Mr. Abhinav Bhatnagar is a Big data scientist with 6+ years of experience, interested in mining insights, building Machine Learning pipelines on big data, big data science. I have got hands-on professional experience in Machine Learning, Deep Learning, Big Data Technologies(Hive, Hadoop, Spark, MongoDB, Kafka) and Languages. He is working at Truecaller.
Q: How to become a data scientist after completing Bachelor of Engineering?
The role of the data scientist is still evolving, and Indian organizations are still trying to understand what else they can achieve through data science. Data scientists are not just machine learning personnel. I think this role is an overlapping of 5 different roles – Data Analyst, Data Engineer, Machine Learning Expert, Statistician and Hacker (Out-of-the-box thinker basically). Finding a fresher with all these qualities had been a challenge for us. Now, Universities have introduced courses for achieving basic data science expertise. The right courses and projects can take you to the path of data science. Courses like Data Mining, Statistical Machine Learning, Applied Statistics, Operational Research, Big Data, and the list goes on.
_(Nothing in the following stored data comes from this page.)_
/-- The word, run on `a` in `r2` and `b` in `r3`, leaves `r` in `r1` and advances. -/
def gives (w : Word) (a b r : Slot) : Bool :=
  (after (about w [] (three (.int 9) a b))).slotAt 1 == r && (after (about w [] (three (.int 9) a b))).ip == 5

/-- The word, run on these registers, leaves `ip` at `n` and the machine running. -/
def goesTo (w : Word) (pool : List Const) (regs : List Slot) (n : Nat) : Bool :=
  (after (about w pool regs)).ip == n && (after (about w pool regs)).run == .running

/-- The word, run on these registers, faults, and the machine is as before but for that. -/
def faults (w : Word) (pool : List Const) (regs : List Slot) (k : FaultKind) : Bool :=
  after (about w pool regs) == (about w pool regs).halt (.fault k 4 1)

/-- `r2` alone. -/
def guard (v : Slot) : List Slot := three .invalid v .invalid

/-- The pool P of the jump vectors. -/
def poolP : List Const := [const .int 7, const .jump 7]

/-- The pool Q of the jump vectors: the `Jump` constants -2 and 3. -/
def poolQ : List Const := [const .jump 0xFFFFFFFFFFFFFFFE, const .jump 3]

/-- The pool of the `Call` vectors. -/
def poolCall : List Const :=
  [const .int 1, function 6 2 1, function 10 2 1, function 6 60 0, function 6 2 2]

/-- A called frame at `ip` over the outermost frame that waits at 5. -/
def called (w : Word) (ip nret retdst : Nat) (regs : List Slot) : State :=
  machine ((List.replicate 10 0).set ip w) [] regs
    [{ ip := ip, base := 8, size := 2, nret := nret, retdst := retdst, codeBase := 6 }, outer 5]


/-! ## WellFormed refuses -/

theorem test_illFormed_shapeA :
    [Instr.print (2 ^ 56), .jmp (2 ^ 56), .jmpC (2 ^ 56), .rJmpC (2 ^ 56), .rJmp (2 ^ 55),
      .rJmp (-(2 ^ 55) - 1)].all (fun i => !i.wellFormed) = true := by decide
theorem test_illFormed_shapeB_first :
    [Instr.load (2 ^ 24) 0, .jmpT (2 ^ 24) 0, .jmpF (2 ^ 24) 0, .jmpTC (2 ^ 24) 0, .jmpFC (2 ^ 24) 0,
      .rJmpTC (2 ^ 24) 0, .rJmpFC (2 ^ 24) 0, .rJmpT (2 ^ 24) 0, .rJmpF (2 ^ 24) 0].all
      (fun i => !i.wellFormed) = true := by decide
theorem test_illFormed_shapeB_second :
    [Instr.load 0 (2 ^ 32), .jmpT 0 (2 ^ 32), .jmpF 0 (2 ^ 32), .jmpTC 0 (2 ^ 32), .jmpFC 0 (2 ^ 32),
      .rJmpTC 0 (2 ^ 32), .rJmpFC 0 (2 ^ 32)].all
      (fun i => !i.wellFormed) = true := by decide
theorem test_illFormed_offset32 :
    [Instr.rJmpT 0 (2 ^ 31), .rJmpT 0 (-(2 ^ 31) - 1), .rJmpF 0 (2 ^ 31), .rJmpF 0 (-(2 ^ 31) - 1)].all
      (fun i => !i.wellFormed) = true := by decide
theorem test_illFormed_shapeC_first :
    [Instr.add 65536 0 0, .sub 65536 0 0, .mult 65536 0 0, .div 65536 0 0, .mod 65536 0 0,
      .fAdd 65536 0 0, .fDiv 65536 0 0, .lt 65536 0 0, .fLt 65536 0 0, .call 65536 0 0, .neg 65536 0,
      .ret 65536 0].all
      (fun i => !i.wellFormed) = true := by decide
theorem test_illFormed_shapeC_second :
    [Instr.add 0 65536 0, .sub 0 65536 0, .mult 0 65536 0, .div 0 65536 0, .mod 0 65536 0,
      .fAdd 0 65536 0, .fDiv 0 65536 0, .lt 0 65536 0, .fLt 0 65536 0, .call 0 65536 0, .neg 0 65536,
      .ret 0 65536].all
      (fun i => !i.wellFormed) = true := by decide
theorem test_illFormed_shapeC_third :
    [Instr.add 0 0 65536, .sub 0 0 65536, .mult 0 0 65536, .div 0 0 65536, .mod 0 0 65536,
      .fAdd 0 0 65536, .fDiv 0 0 65536, .lt 0 0 65536, .fLt 0 0 65536, .call 0 0 65536].all
      (fun i => !i.wellFormed) = true := by decide
theorem test_wellFormed_extremes :
    [Instr.jmp (2 ^ 56 - 1), .rJmp (-(2 ^ 55)), .rJmp (2 ^ 55 - 1), .load (2 ^ 24 - 1) (2 ^ 32 - 1),
      .rJmpT 0 (-(2 ^ 31)), .add 65535 65535 65535].all Instr.wellFormed = true := by decide
/-- S4. -/
theorem test_encode_refuses_wide_operand : encode (.add 65536 0 0) = .error .operandDoesNotFit := by
  decide
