/-- Settles O23. -/
theorem fAddWritesSumOrNaN : Obligations.FAddWritesSumOrNaN := by
  intro s f callers w p q u v ha hw hsrc
  obtain ⟨t, hexec, hwrote⟩ := exec_fAdd_wrote ha hw hsrc
  exact ⟨t, _, hexec, hwrote, orDrawnNaN_spec s _⟩

/-- Settles O24: the check of the divisor, which catches the two zeros, comes before the write. -/
theorem fDivWritesQuotientOrFaults : Obligations.FDivWritesQuotientOrFaults := by
  intro s f callers w p q u v ha hw hsrc
  refine ⟨fun hpos hneg => ?_, fun hzero => exec_fDiv_faulted ha.stack hw hsrc (f64IsZero_iff_eq.2 hzero)⟩
  obtain ⟨t, hexec, hwrote⟩ := exec_fDiv_wrote ha hw hsrc (mt f64IsZero_iff_eq.1 (not_or.2 ⟨hpos, hneg⟩))
  exact ⟨t, _, hexec, hwrote, orDrawnNaN_spec s _⟩

theorem exec_fAdd_wrote_sum (ha : Active s f callers) (hw : w < f.size) (hsrc : FloatSources s f p q u v)
    (hr : f64Add u v = some r) :
    ∃ t, exec (.fAdd w p q) s = .next t ∧ WroteRegister s f callers w (.float r) 1 t := by
  simpa only [hr, State.orDrawnNaN, Option.getD_some] using exec_fAdd_wrote ha hw hsrc

theorem exec_fDiv_wrote_quotient (ha : Active s f callers) (hw : w < f.size)
    (hsrc : FloatSources s f p q u v) (hv : ¬f64IsZero v = true) (hr : f64Div u v = some r) :
    ∃ t, exec (.fDiv w p q) s = .next t ∧ WroteRegister s f callers w (.float r) 1 t := by
  simpa only [hr, State.orDrawnNaN, Option.getD_some] using exec_fDiv_wrote ha hw hsrc hv

theorem f64Pack_bne (a b : Bool) (n : Nat) :
    f64Pack (a != b) n = if a = b then f64Pack false n else f64Pack true n := by
  split
  next h => rw [h, bne_self_eq_false]
  next h => rw [bne_iff_ne.2 h]

/-- An infinity is no zero. -/
theorem f64IsZero_of_inf (h : f64IsInf v = true) : ¬f64IsZero v = true := by
  rw [f64IsZero_iff, f64IsInf_iff.1 h]
  decide

/-- Settles O60: each clause is one equation of `f64Add` or `f64Div`. -/
theorem infiniteOperandsGiveInfinitiesOrZeros : Obligations.InfiniteOperandsGiveInfinitiesOrZeros := by
  intro s f callers w p q u v ha hw hsrc
  refine ⟨fun hu hv hneg => ?_, fun hv hu hneg => ?_, fun hu hv => ?_, fun hu hv hzero => ?_⟩
  · exact exec_fAdd_wrote_sum ha hw hsrc (f64Add_of_inf_left hu hv hneg)
  · exact exec_fAdd_wrote_sum ha hw hsrc (f64Add_of_inf_right hv hu hneg)
  · refine exec_fDiv_wrote_quotient ha hw hsrc (f64IsZero_of_inf hv) ?_
    rw [f64Div_of_inf_right hu hv, f64Pack_bne]
    rfl
  · refine exec_fDiv_wrote_quotient ha hw hsrc (Bool.eq_false_iff.1 hzero) ?_
    rw [f64Div_of_inf_left hu hv, f64Pack_bne]
    rfl

/-! ## Sums that are exactly zero -/

theorem f64Value_of_neg (h : f64Neg v = true) : f64Value v = -(f64Units v : Int) := if_pos h

/-- Only the zeros have no units. -/
theorem f64Units_eq_zero_iff : f64Units v = 0 ↔ f64Mag v = 0 := by
  rw [f64Units, f64Exp, f64Frac]
  split
  next h => omega
  next h =>
    rw [Nat.shiftLeft_eq]
    have : 0 < (2 ^ 52 + f64Mag v % 2 ^ 52) * 2 ^ (f64Mag v / 2 ^ 52 - 1) := by positivity
    omega

theorem negZero_iff : v = 0x8000000000000000 ↔ f64Neg v = true ∧ f64Mag v = 0 := by
  constructor
  · rintro rfl
    decide
  · rintro ⟨hneg, hmag⟩
    exact eq_of_neg_of_mag (hneg.trans rfl) (hmag.trans rfl)

/-- Two values of one sign only add to zero where both are zero. -/
theorem f64Neg_and_eq (hsum : f64Value u + f64Value v = 0) :
    (f64Neg u && f64Neg v) = decide (u = 0x8000000000000000 ∧ v = 0x8000000000000000) := by
  rw [Bool.eq_iff_iff, Bool.and_eq_true, decide_eq_true_iff, negZero_iff, negZero_iff]
  refine ⟨fun ⟨hu, hv⟩ => ?_, fun ⟨⟨hu, _⟩, hv, _⟩ => ⟨hu, hv⟩⟩
  rw [f64Value_of_neg hu, f64Value_of_neg hv] at hsum
  exact ⟨⟨hu, f64Units_eq_zero_iff.1 (by omega)⟩, hv, f64Units_eq_zero_iff.1 (by omega)⟩

/-- Settles O29: such a sum is negative zero exactly where both operands carry a sign. -/
theorem fAddZeroSums : Obligations.FAddZeroSums := by
  intro u v hu hv hsum
  rw [f64Add_of_finite hu hv, sumNeg, if_pos hsum, hsum, Int.natAbs_zero, f64Round_zero, f64Neg_and_eq hsum]
  split
  next h => rw [decide_eq_true h]; rfl
  next h => rw [decide_eq_false h]; rfl

/-! ## The nearest integer, ties to even -/

/-- `n` is within a half of `z`, and even at exactly a half. -/
structure NearestEven (z : ℚ) (n : ℤ) : Prop where
  near : |z - n| ≤ 1 / 2
  even : |z - n| = 1 / 2 → Even n

theorem nearestEven_of_lt {z : ℚ} {n : ℤ} (h : |z - n| < 1 / 2) : NearestEven z n :=
  ⟨h.le, fun heq => absurd heq h.ne⟩

theorem nearestEven_neg {z : ℚ} {n : ℤ} (h : NearestEven z n) : NearestEven (-z) (-n) := by
  have habs : |-z - ((-n : ℤ) : ℚ)| = |z - n| := by
    rw [Int.cast_neg, neg_sub_neg, abs_sub_comm]
  exact ⟨habs ▸ h.near, fun heq => (h.even (habs ▸ heq)).neg⟩

/-- No other integer is nearer, and an odd one is the only nearest. -/
theorem nearestEven_le {z : ℚ} {n : ℤ} (h : NearestEven z n) (k : ℤ) :
    |z - n| ≤ |z - k| ∧ (|z - n| = |z - k| → k ≠ n → Even n) := by
  obtain rfl | hk := eq_or_ne k n
  · exact ⟨le_rfl, fun _ hne => absurd rfl hne⟩
  have hgap : (1 : ℚ) ≤ |(n : ℚ) - k| := by
    exact_mod_cast Int.one_le_abs (sub_ne_zero.2 hk.symm)
  have htri : |(n : ℚ) - k| ≤ |z - n| + |z - k| := by
    rw [abs_sub_comm z n]
    exact abs_sub_le _ _ _
  have hnear := h.near
  exact ⟨by linarith, fun heq _ => h.even (by linarith)⟩

theorem cast_div_eq_add (num : Nat) (hden : 0 < den) :
    (num : ℚ) / den = (num / den : Nat) + ((num % den : Nat) : ℚ) / den := by
  have hnum : (num : ℚ) = den * (num / den : Nat) + (num % den : Nat) := by
    exact_mod_cast (Nat.div_add_mod num den).symm
  conv_lhs => rw [hnum]
  rw [add_div, mul_div_cancel_left₀ _ (Nat.cast_ne_zero.2 hden.ne')]

/-- What `divNearestEven` computes is the nearest integer, by whether the remainder is below, above or at a
half of the divisor. -/
theorem divNearestEven_nearest (num : Nat) (hden : 0 < den) :
    NearestEven ((num : ℚ) / den) (divNearestEven num den) := by
  rw [cast_div_eq_add num hden, divNearestEven]
  generalize num / den = a
  have hlt : num % den < den := Nat.mod_lt _ hden
  generalize num % den = b at hlt ⊢
  have hden' : (0 : ℚ) < den := Nat.cast_pos.2 hden
  have hfrac : (b : ℚ) / den * den = b := div_mul_cancel₀ _ hden'.ne'
  have hnonneg : 0 ≤ (b : ℚ) / den := by positivity
  generalize (b : ℚ) / den = x at hfrac hnonneg
  split
  next hlow =>
    have hlow' : 2 * (b : ℚ) < den := by exact_mod_cast hlow
    have hx : x < 1 / 2 := by nlinarith
    exact nearestEven_of_lt (abs_lt.2 ⟨by push_cast; linarith, by push_cast; linarith⟩)
  next hlow =>
    split
    next hhigh =>
      have hhigh' : (den : ℚ) < 2 * b := by exact_mod_cast hhigh
      have hlt' : (b : ℚ) < den := by exact_mod_cast hlt
      have hx : 1 / 2 < x := by nlinarith
      have hx1 : x < 1 := by nlinarith
      exact nearestEven_of_lt (abs_lt.2 ⟨by push_cast; linarith, by push_cast; linarith⟩)
    next hhigh =>
      have hhalf : 2 * (b : ℚ) = den := by exact_mod_cast (by omega : 2 * b = den)
      have hx : x = 1 / 2 := by nlinarith
      have heven : Even ((a + a % 2 : Nat) : ℤ) := (Int.even_coe_nat _).2 (Nat.even_iff.2 (by omega))
      refine ⟨?_, fun _ => heven⟩
      have hparity : ((a % 2 : Nat) : ℚ) = 0 ∨ ((a % 2 : Nat) : ℚ) = 1 := by
        exact_mod_cast Nat.mod_two_eq_zero_or_one a
      rw [Int.cast_natCast, Nat.cast_add, abs_le]
      obtain ha | ha := hparity <;> constructor <;> linarith

theorem divNearestEven_le (num den : Nat) : divNearestEven num den ≤ num / den + 1 := by
  rw [divNearestEven]
  split <;> [skip; split] <;> omega
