/-! ### The step (spec/20_memory.md R71, R73; spec/60_exceptions.md R253) -/

/-- R71, R73: when it is an agent's turn and its next transaction decodes to `i`, the step is `i`'s meaning, on the state
with that turn and that transaction taken off its port's queue (each port's order kept, the other port's queue untouched). -/
def Obligations.StepRunsDecodedTransaction : Prop :=
  (∀ (s : State) (turns : List Agent) (c : FormatC) (cs : List FormatC) (i : Instr),
    s.schedule = .consumer :: turns → s.commands = c :: cs → decode (.consumer c) = .ok i →
    step s = exec i { s with schedule := turns, commands := cs }) ∧
  (∀ (s : State) (turns : List Agent) (p : FormatP) (ps : List FormatP) (i : Instr),
    s.schedule = .producer :: turns → s.spans = p :: ps → decode (.producer p) = .ok i →
    step s = exec i { s with schedule := turns, spans := ps })

/-- R253, R7: with no transaction at this turn (nothing scheduled, an agent with nothing pending, an event receiver) the block
does nothing; only the turn passes. That such a turn is a step at all is the model's choice (log entries 1 and 8). -/
def Obligations.IdleTurnHoldsState : Prop :=
  ∀ s : State,
    (s.schedule = [] → step s = .next s) ∧
    (∀ turns, s.schedule = .receiver :: turns → step s = .next { s with schedule := turns }) ∧
    (∀ turns, s.schedule = .consumer :: turns → s.commands = [] → step s = .next { s with schedule := turns }) ∧
    (∀ turns, s.schedule = .producer :: turns → s.spans = [] → step s = .next { s with schedule := turns })

/-! ### Decoding (spec/30_encoding.md) -/

/-- A few words of spec/95_test_vectors.md decode to the instruction they stand for. -/
def Obligations.SampleWordsDecode : Prop :=
  decode (.consumer ⟨0x01000010, 0x00000008, []⟩) = .ok (.init 16 8) ∧
  decode (.consumer ⟨0x02090000, 0, []⟩) = .ok (.csrRead 0x09) ∧
  decode (.consumer ⟨0x03060000, 1, []⟩) = .ok (.csrWrite 0x06 1) ∧
  decode (.consumer ⟨0x10010003, 0, [0xB1, 0xB2, 0xB3]⟩) = .ok (.bufPush [0xB1, 0xB2, 0xB3]) ∧
  decode (.consumer ⟨0x11000002, 0, []⟩) = .ok (.bufPop .input 2) ∧
  decode (.consumer ⟨0x12010002, 0, []⟩) = .ok (.bufPeek .output 2) ∧
  decode (.consumer ⟨0x13010004, 0, []⟩) = .ok (.bufDiscard .output 4) ∧
  decode (.consumer ⟨0x20000003, 0, []⟩) = .ok (.readRaw 3) ∧
  decode (.consumer ⟨0x21000040, 0, []⟩) = .ok (.readPkt 64) ∧
  decode (.consumer ⟨0x22000020, 0, []⟩) = .ok (.readCmd 32) ∧
  decode (.producer ⟨0x40000002, [0x41, 0x54]⟩) = .ok (.rx [0x41, 0x54])

/-- Decoding the transaction an instruction encodes to gives the instruction back, for every well-formed instruction and
every value of every operand (R92, R95, R97, R105). -/
def Obligations.DecodeOfEncode : Prop :=
  ∀ i : Instr, i.wellFormed = true → decode (encode i) = .ok i

/-- The other way: a transaction that decodes is the encoding of its instruction, but for an operand word the opcode does
not read (R92 to R97, R101). -/
def Obligations.EncodeOfDecode : Prop :=
  ∀ (t : Txn) (i : Instr), decode t = .ok i →
    i.wellFormed = true ∧
    match t, encode i with
    | .consumer c, .consumer e =>
      e.cmd = c.cmd ∧ e.din = c.din ∧ (opField c.cmd = 0x01 ∨ opField c.cmd = 0x03 → e.opa = c.opa)
    | .producer p, .producer e => e = p
    | _, _ => False
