/-- RES[15:0] of a line's answer is the line's length; bit 16 says that a line was found (R108). -/
theorem low_lineRes {k : Nat} (hk : k < 65536) : ((0x00010000 ||| BitVec.ofNat 32 k : Word).extractLsb' 0 16).toNat = k := by
  have hhigh : (0x00010000 : Word).extractLsb' 0 16 = 0#16 := by decide
  rw [BitVec.extractLsb'_or, hhigh, BitVec.zero_or, ← BitVec.setWidth_eq_extractLsb' (by decide),
    BitVec.setWidth_ofNat_of_le (by decide), BitVec.toNat_ofNat, Nat.mod_eq_of_lt hk]

/-- READ_PKT's packet, whose total fits 32 bits. -/
theorem readUnit_dout {total : Nat} {dst : Half} {s t : State} {r : Response} (htotal : total ≤ 65790)
    (h : readUnit total dst s = .next t) (ht : t.trace = s.trace ++ [{ response := some r, events := [] }]) :
    r.dout.length = if r.st ≠ 0 then 0 else r.res.toNat := by
  rcases readUnit_cases h with rfl | rfl | ⟨p, q, -, hp, -, rfl⟩
  · obtain rfl := State.answer_response rfl ht
    rfl
  · obtain rfl := State.answer_response rfl ht
    rfl
  · obtain rfl := State.answer_response (s.setRing_trace _ _) ht
    exact (Ring.peek_length hp).trans (Nat.mod_eq_of_lt (show total < 2 ^ 32 by omega)).symm

/-- READ_CMD's line ends before the terminator found, which is a held byte. -/
theorem execReadCmd_dout {dst : Half} {s t : State} {r : Response} (h : execReadCmd dst s = .next t)
    (ht : t.trace = s.trace ++ [{ response := some r, events := [] }]) :
    r.dout.length = if r.st ≠ 0 then 0 else (r.res.extractLsb' 0 16).toNat := by
  rcases execReadCmd_cases h with rfl | ⟨res, rfl⟩ | ⟨bytes, k, q, hb, hk, -, rfl⟩
  · obtain rfl := State.answer_response rfl ht
    rfl
  · obtain rfl := State.answer_response rfl ht
    rfl
  · obtain rfl := State.answer_response (s.setRing_trace _ _) ht
    obtain ⟨hlt, -⟩ := List.getElem?_eq_some_iff.1 (firstIndex_eq_some.1 hk).1
    have hocc : bytes.length < 65536 := Ring.peek_length hb ▸ s.inRing.occ.isLt
    exact (List.length_take_of_le (Nat.le_of_lt hlt)).trans (low_lineRes (hlt.trans hocc)).symm

/-- Settles O46: RingPeek answers as many bytes as it was asked for (`Ring.peek_length`), and RES is that number. -/
theorem responseDataLength : Obligations.ResponseDataLength := by
  intro i s t r _ he ht
  cases i with
  | init =>
    rcases execInit_cases he with rfl | ⟨_, -, -, -, rfl⟩ <;> obtain rfl := State.answer_response rfl ht <;> rfl
  | csrRead => rcases execCsrRead_cases he with rfl | ⟨_, -, rfl⟩ <;> obtain rfl := State.answer_response rfl ht <;> rfl
  | csrWrite =>
    rcases execCsrWrite_cases he with rfl | rfl | ⟨_, _, -, hw, rfl⟩
    · obtain rfl := State.answer_response rfl ht
      rfl
    · obtain rfl := State.answer_response rfl ht
      rfl
    · obtain ⟨-, -, -, -, -, htrace⟩ := writeCsr_frame hw
      obtain rfl := State.answer_response htrace ht
      rfl
  | bufPush =>
    rcases execBufPush_cases he with ⟨-, rfl⟩ | ⟨_, -, -, rfl⟩ <;> obtain rfl := State.answer_response rfl ht <;> rfl
  | bufPop b n =>
    rcases execBufPop_cases he with rfl | ⟨p, q, -, hp, -, rfl⟩
    · obtain rfl := State.answer_response rfl ht
      rfl
    · obtain rfl := State.answer_response (s.setRing_trace _ _) ht
      rw [BitVec.ofNat_toNat]
      exact Ring.peek_length_zext32 hp
  | bufPeek b n =>
    rcases execBufPeek_cases he with rfl | ⟨p, -, hp, rfl⟩ <;> obtain rfl := State.answer_response rfl ht
    · rfl
    · exact Ring.peek_length_zext32 hp
  | bufDiscard =>
    rcases execBufDiscard_cases he with rfl | ⟨_, -, -, rfl⟩
    · obtain rfl := State.answer_response rfl ht
      rfl
    · obtain rfl := State.answer_response (s.setRing_trace _ _) ht
      rfl
  | readRaw n =>
    rcases execReadRaw_cases he with rfl | ⟨p, q, -, -, hp, -, rfl⟩
    · obtain rfl := State.answer_response rfl ht
      rfl
    · obtain rfl := State.answer_response (s.setRing_trace _ _) ht
      rw [BitVec.ofNat_toNat]
      exact Ring.peek_length_zext32 hp
  | readPkt dst =>
    rcases execReadPkt_cases he with rfl | ⟨total, htotal, hu⟩
    · obtain rfl := State.answer_response rfl ht
      rfl
    · exact readUnit_dout htotal hu ht
  | readCmd dst => exact execReadCmd_dout he ht
  | rx d =>
    obtain ⟨evs, hnone⟩ := execRx_trace he
    simp [hnone] at ht

end Sys2Proof.Machine
end

section
/-! PROOFS. The statements of spec/40_ring.md: what BUF_PUSH, BUF_POP, BUF_PEEK and BUF_DISCARD do when the count fits (O14,
O16, O17, O18) and when it does not (O15, O19). -/

namespace Sys2Proof.Machine

/-! ### A count that does not fit (R131 to R134) -/

theorem execBufPush_of_free_lt {s : State} {d : List Byte} (h : s.outRing.free < d.length) :
    execBufPush d s = .next (s.answer .insuffSpace 0 []) := if_pos h

theorem execBufPop_of_occ_lt {s : State} {b : RingId} {n : Half} (h : (s.ring b).occ.toNat < n.toNat) :
    execBufPop b n s = .next (s.answer .insuffData 0 []) := if_pos h

theorem execBufPeek_of_occ_lt {s : State} {b : RingId} {n : Half} (h : (s.ring b).occ.toNat < n.toNat) :
    execBufPeek b n s = .next (s.answer .insuffData 0 []) := if_pos h

theorem execBufDiscard_of_occ_lt {s : State} {b : RingId} {n : Half} (h : (s.ring b).occ.toNat < n.toNat) :
    execBufDiscard b n s = .next (s.answer .insuffData 0 []) := if_pos h

/-- Settles O15: the count test is BUF_PUSH's first, and its answer leaves the state. -/
theorem bufPushWithoutSpace : Obligations.BufPushWithoutSpace := fun _ _ h => execBufPush_of_free_lt h

/-- Settles O19: the count test is the first of each of the three, and its answer leaves the state. -/
theorem removalsNeedTheBytes : Obligations.RemovalsNeedTheBytes := fun _ _ _ h =>
  ⟨execBufPop_of_occ_lt h, execBufPeek_of_occ_lt h, execBufDiscard_of_occ_lt h⟩

/-! ### A count that fits (R131 to R134) -/

/-- BUF_PUSH of bytes that fit is RingPush on OUT (R131). -/
theorem execBufPush_of_push {s : State} {d : List Byte} {q : Ring} (h : d.length ≤ s.outRing.free)
    (hq : s.outRing.push (s.depth .output) d = .ok q) :
    execBufPush d s = .next ((s.setRing .output q).answer .ok (BitVec.ofNat 32 d.length) []) := by
  rw [execBufPush, if_neg (Nat.not_lt.2 h), hq]
  rfl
Q: How did you choose the Data Science field?
Honestly, it was more sort of role chose me. Even before pursuing a master’s in Computer Science with specialization in Social Networks Analysis at Arizona State University, I was working on Big Data and Regression problems. Data Science was just a buzzword for the people who were already doing it. From time to time, Industries reinvent these buzz words (like Big Data, Data Science, Deep Learning, Cyber Security) to grow themselves.
Q: Please share your knowledge and experience of Data Science.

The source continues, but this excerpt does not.